Nantucket Blue

Twenty-three





“AW, BLESS, someone’s been snogging,” Liz said the next morning when I walked into the kitchen, which was warm and fragrant from the baking muffins. Gingerbread, I guessed. Liz leaned against the counter, one blue-nail-polished hand on her mama-sized hip, and the other wrapped around her coffee cup. Her curls looked wild, backlit by the rising sun that shone through the sliding glass door.

“What are you talking about?” I asked innocently, and tied one of the new Cranberry Inn aprons that Gavin’s chiropractor girlfriend had stenciled for us and were now part of our breakfast uniform. It was no use. There was a permanent blush on my face. I could feel it.

“Oh, it doesn’t exactly take a detective, now, does it? Your lips are practically bruised—” I put a hand to my mouth. “Fess up, Goldilocks!” She pointed a croissant at me like a pistol.

“No,” I said, pouring myself coffee. I tried to stop smiling, but the corners of my mouth would not be deterred, even with only four hours of sleep. I was a smiling fool. “I’ve got nothing to say.” I added cream and sugar, and stirred.

“There’s no use denying it. You look like you’ve just lifted the crown jewels. Besides, I saw you on the porch last night.” My eyes popped wide. She smiled at me defiantly, rubbing her hands together. “But I could only make out that it was you. I couldn’t see the guy. So, was it the writer? Did he lure you to the annex with sweets?”

“No!”

“Well, don’t be so coy. Who is he? And more importantly, is he a contender for the big bang?”

“No,” I said. “Definitely not.” Zack and I had sworn that these kissing attacks wouldn’t happen again, that it was probably best if we didn’t see each other for at least a week in hopes that our newfound, red-hot attraction would fade. Also, making out with Zack was one thing, but sleeping with him? Forget it. Jules wouldn’t ever speak to me again. Not to mention that it was understood that she would lose her virginity first, since she’d come so close last year. It was an unspoken pact.

“Why? What’s the secret?” Liz’s voice dropped low, her eyebrows arching. “Was it…Gavin?”

“Oh my god, Liz. Don’t be disgusting!”

“Well, you’re acting like it’s so scandalous. What am I to think?”

“Okay,” I said, folding under the charm of her accent. “It’s this guy I know from home. But it’s kind of…bad.”

“All the better, my dear,” Liz said, taking the industrial block of butter from the fridge and pulling the special butter knife from the drawer—the one that sliced the butter into pats with a wavy design.

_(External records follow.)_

-- ==== Sys2Proof/Machine/Ports.lean ====
section
/-! DEFINITION. The engine ports: ENQ, DEQ, VENQ and VDEQ (R269 to R274). -/

namespace Sys2Proof.Machine

/-- R332: the quadrant of a hart's core. -/
def quadrantOf (coord : Nat) : Nat := coordCore coord / 24

/-- R269: the port that a hart of a role may name in ENQ, DEQ, VENQ and VDEQ (0 to 3). -/
def portFor (control : Bool) (func : Nat) : Option Nat :=
  match func with
  | 0 => some (if control then 1 else 2)
  | 1 => some (if control then 0 else 3)
  | 2 => if control then none else some 0
  | _ => if control then none else some 1
def portLegal (func : Nat) (port : BitVec 5) : Act Unit := do
  require (portFor ((← getH).role == .control) func == some port.toNat) cIllegal 0

/-- ENQ (R271). Release and push a word to the command FIFO or a slot's reply FIFO. -/
def execEnq (o : RArgs) (s : State) : Result :=
  issue (engineInfo 0 o .none [o.a, o.b]) (andNext do
    let s ← get
    let x := s.h.reg o.a.toNat
    let c := coordCluster s.cur
    if s.h.role == .control then
      let t := s.h.reg o.b.toNat
      require (decide (t.toNat < 768)) cPortForm t
      let tgt := coordOf c (t.toNat / 8) (t.toNat % 8)
      performEarlier 2
      if 16 ≤ (slotOf (← get) tgt).reply.length then waitFor .port
      modify fun s => let l := slotOf s tgt; setSlot tgt { l with reply := l.reply ++ [x] } s
    else
      performEarlier 2
      if 64 ≤ (clusterOf (← get) c).cmds.length then waitFor .port
      modify fun s => let l := clusterOf s c; setCluster c { l with cmds := l.cmds ++ [x] } s) s
    (legal := do
      portLegal 0 o.d
      require ((← getH).role == .control || o.b == 0) cIllegal 0)

/-- R272: pop the FIFO that a DEQ of the current hart reads. -/
def popPort (s : State) : Option (Word × State) :=
  let c := clusterOf s (coordCluster s.cur)
  let l := slotOf s s.cur
  if s.h.role == .control then
    match c.cmds with
    | [] => none
    | x :: rest => some (x, setCluster (coordCluster s.cur) { c with cmds := rest } s)
  else
    match l.reply with
    | [] => none
    | x :: rest => some (x, setSlot s.cur { l with reply := rest } s)

/-- A DEQ not yet popped. -/
def isDeq (o : CountedOp) : Bool :=
  match o.kind with
  | .deq _ => true
  | _ => false

/-- R383: a hart's outstanding blocking tuple requests and DEQs. -/
def blockingOp (k : OpKind) : Bool :=
  match k with
  | .deq _ => true
  | .tuple _ f _ => f == 1 || f == 2
  | _ => false
def blockingRoom : Act Unit := do
  let s ← get
  if 32 ≤ (s.h.ops.filter fun o => blockingOp o.kind).length then waitFor .tuple

/-- DEQ (R272). Pop one word from a port FIFO as a counted operation. -/
def execDeq (o : RArgs) (s : State) : Result :=
  issue (engineInfo 1 o (.s o.d.toNat) []) (andNext do
    counterRoom o.b.toNat
    blockingRoom
    commit 2
    match counterOf o.b.toNat with
    | some k => addOp (.deq o.a.toNat) k (some o.d.toNat)
    | none =>
      if (← getH).ops.any isDeq then waitFor .port
      match popPort (← get) with
      | none => waitFor .port
      | some (x, s1) =>
        set s1
        writeD o.d x) s
    (legal := portLegal 1 o.a)

/-- R273: the row width of a slot that VENQ takes. -/
def portWidth (v : VType) : Option Nat :=
  if v.fmt = fmtBF16 ∧ v.sew = 16 ∨ v.fmt = fmtINT ∧ v.sew = 8 then some 256
  else if v.fmt = fmtFLOAT ∧ v.sew = 64 then some 128 else none

/-- VENQ (R273). Push ROWS rows to the quadrant's A port. -/
def execVenq (o : RArgs) (s : State) : Result :=
  let v := s.h.slot false
  let g : Group := ⟨o.a.toNat, v.rows⟩
  issue { engineInfo 2 o .none [] with settles := true } (andNext do
    let n := (← getH).vlIn v
    match portWidth v with
    | none => trapWith cVtypeForm v.word
    | some w =>
      require (decide (n ≤ w)) cVtypeForm v.word
      ringsReady [g] []
      performEarlier 2
      let s ← get
      let c := coordCluster s.cur
      let q := quadrantOf s.cur
      let k := quadOf s c q
      if 64 < k.aPort.length + v.rows then waitFor .port
      let coef := v.rows == 8 && o.a.toNat % 8 == 0 && g.isOwn s.h && (blockOf s o.a.toNat).isSome
      let rows := (sourceRows s g).map fun r =>
        let xs := (List.range n).map fun i => srcElem v coef r i
        (({ fmt := v.fmt, sew := v.sew, tag := if coef then r.tag else 0
            vals := xs.map (·.1) ++ List.replicate (w - n) 0 } : PortRow), orFlags (xs.map (·.2)))
      modify (setQuad c q { k with aPort := k.aPort ++ rows.map (·.1) })
      modify (popHeads [g])
      modH fun h => h.raiseFlags (orFlags (rows.map (·.2)))) s
    (legal := do
      portLegal 2 o.d
      require (groupsLegal (← getH) none [⟨g, false⟩]) cIllegal 0)

/-- VDEQ (R274). Pop ROWS rows from the quadrant's output port. -/
def execVdeq (o : RArgs) (s : State) : Result :=
  let v := s.h.slot false
  let d : Group := ⟨o.d.toNat, v.rows⟩
  issue (engineInfo 3 o .v []) (andNext do
    let h ← getH
    ringsReady [] (d :: (h.copyReg.toList.map fun c => ⟨c, v.rows⟩))
    commit 2
    let s ← get
    let c := coordCluster s.cur
    let q := quadrantOf s.cur
    let k := quadOf s c q
    if k.outPort.length < v.rows then waitFor .port
    let rows := k.outPort.take v.rows
    match rows with
    | [] => pure ()
    | first :: _ =>
      let mx := h.maxIn v
      require (first.fmt == v.fmt && first.sew == v.sew && decide (first.vals.length ≤ mx)) cVtypeForm v.word
      modify (setQuad c q { k with outPort := k.outPort.drop v.rows })
      let out := fun (olds : List Wide) => (olds.zip rows).map fun (w, p) =>
        let w1 := (p.vals.zipIdx).foldl (fun w (x, i) => Wide.set w v.sew i (x % 2 ^ v.sew)) w
        { ((w1.cutTail v p.vals.length mx).markTo p.vals.length) with tag := p.tag }
      putRows mx d [] out 0) s
    (legal := do
      portLegal 3 o.a
      require (groupsLegal (← getH) (some (d, false)) []) cIllegal 0)
    (pairLegal := do require (copyLegal (← getH) d []) cIllegalPair 0)

end Sys2Proof.Machine
end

“He’s my friend’s younger brother.” I couldn’t believe I was telling her this after the way she’d reacted when I’d confessed my virginity. But I wanted to tell someone so badly, and Liz was pretty much my only option.

“How young?”

“Sixteen.”

“Oh, well, what’s wrong with that?”

I looked at the timer on the microwave. Gavin would be here in three minutes to take the muffins out of the oven. He was kind of a control freak about his muffins.

“Are you kidding? A younger brother? It’s like the worst thing a friend can do.”

“Don’t be ridiculous. People get together with friends’ brothers all the time. It’s totally natural. Unless your friend has some kind of sick fascination with him. In which case, I suggest you stay far away, lest they try to pull you into their web of perversion.”

“It’s nothing like that,” I said. “I just know she’s going to hate me for it. We had this fight.” I took the chilled ramekins from the fridge, and Liz placed a fat, wavy pat of butter in each one.

“There’s nothing worse than fighting with a friend,” she said, her voice soft. “You can be awful to your mum or sister, but they’re stuck with you, aren’t they? But a friend…a friend can disappear. Have you talked since your fight?”

“She won’t talk to me,” I said. “And I came to Nantucket to spend the summer with her. She told me I was bothering her.”

“Well, she doesn’t sound like a very good friend,” Liz said, putting down the knife and facing me. “That’s a terrible thing to say.” The protective tone of her voice and the sympathetic tilt of her head felt like a cool balm on the place inside where Jules’s words had landed and burned.

“Well, the thing is that her mom—”

“I won’t hear it.” Liz cut me off. “I don’t like the sounds of her, and I say what she doesn’t know can’t hurt her. I like seeing you all aglow. Suits you, actually.”

The oven timer went off, Gavin breezed into the kitchen in his 2004 IYENGAR YOGA RETREAT T-shirt, lifted the muffins from the oven, switched on the singer-songwriter breakfast playlist, and put on the kettle for his second cup of green tea. And despite the tectonic plates that had shifted last night, my morning began just like any other.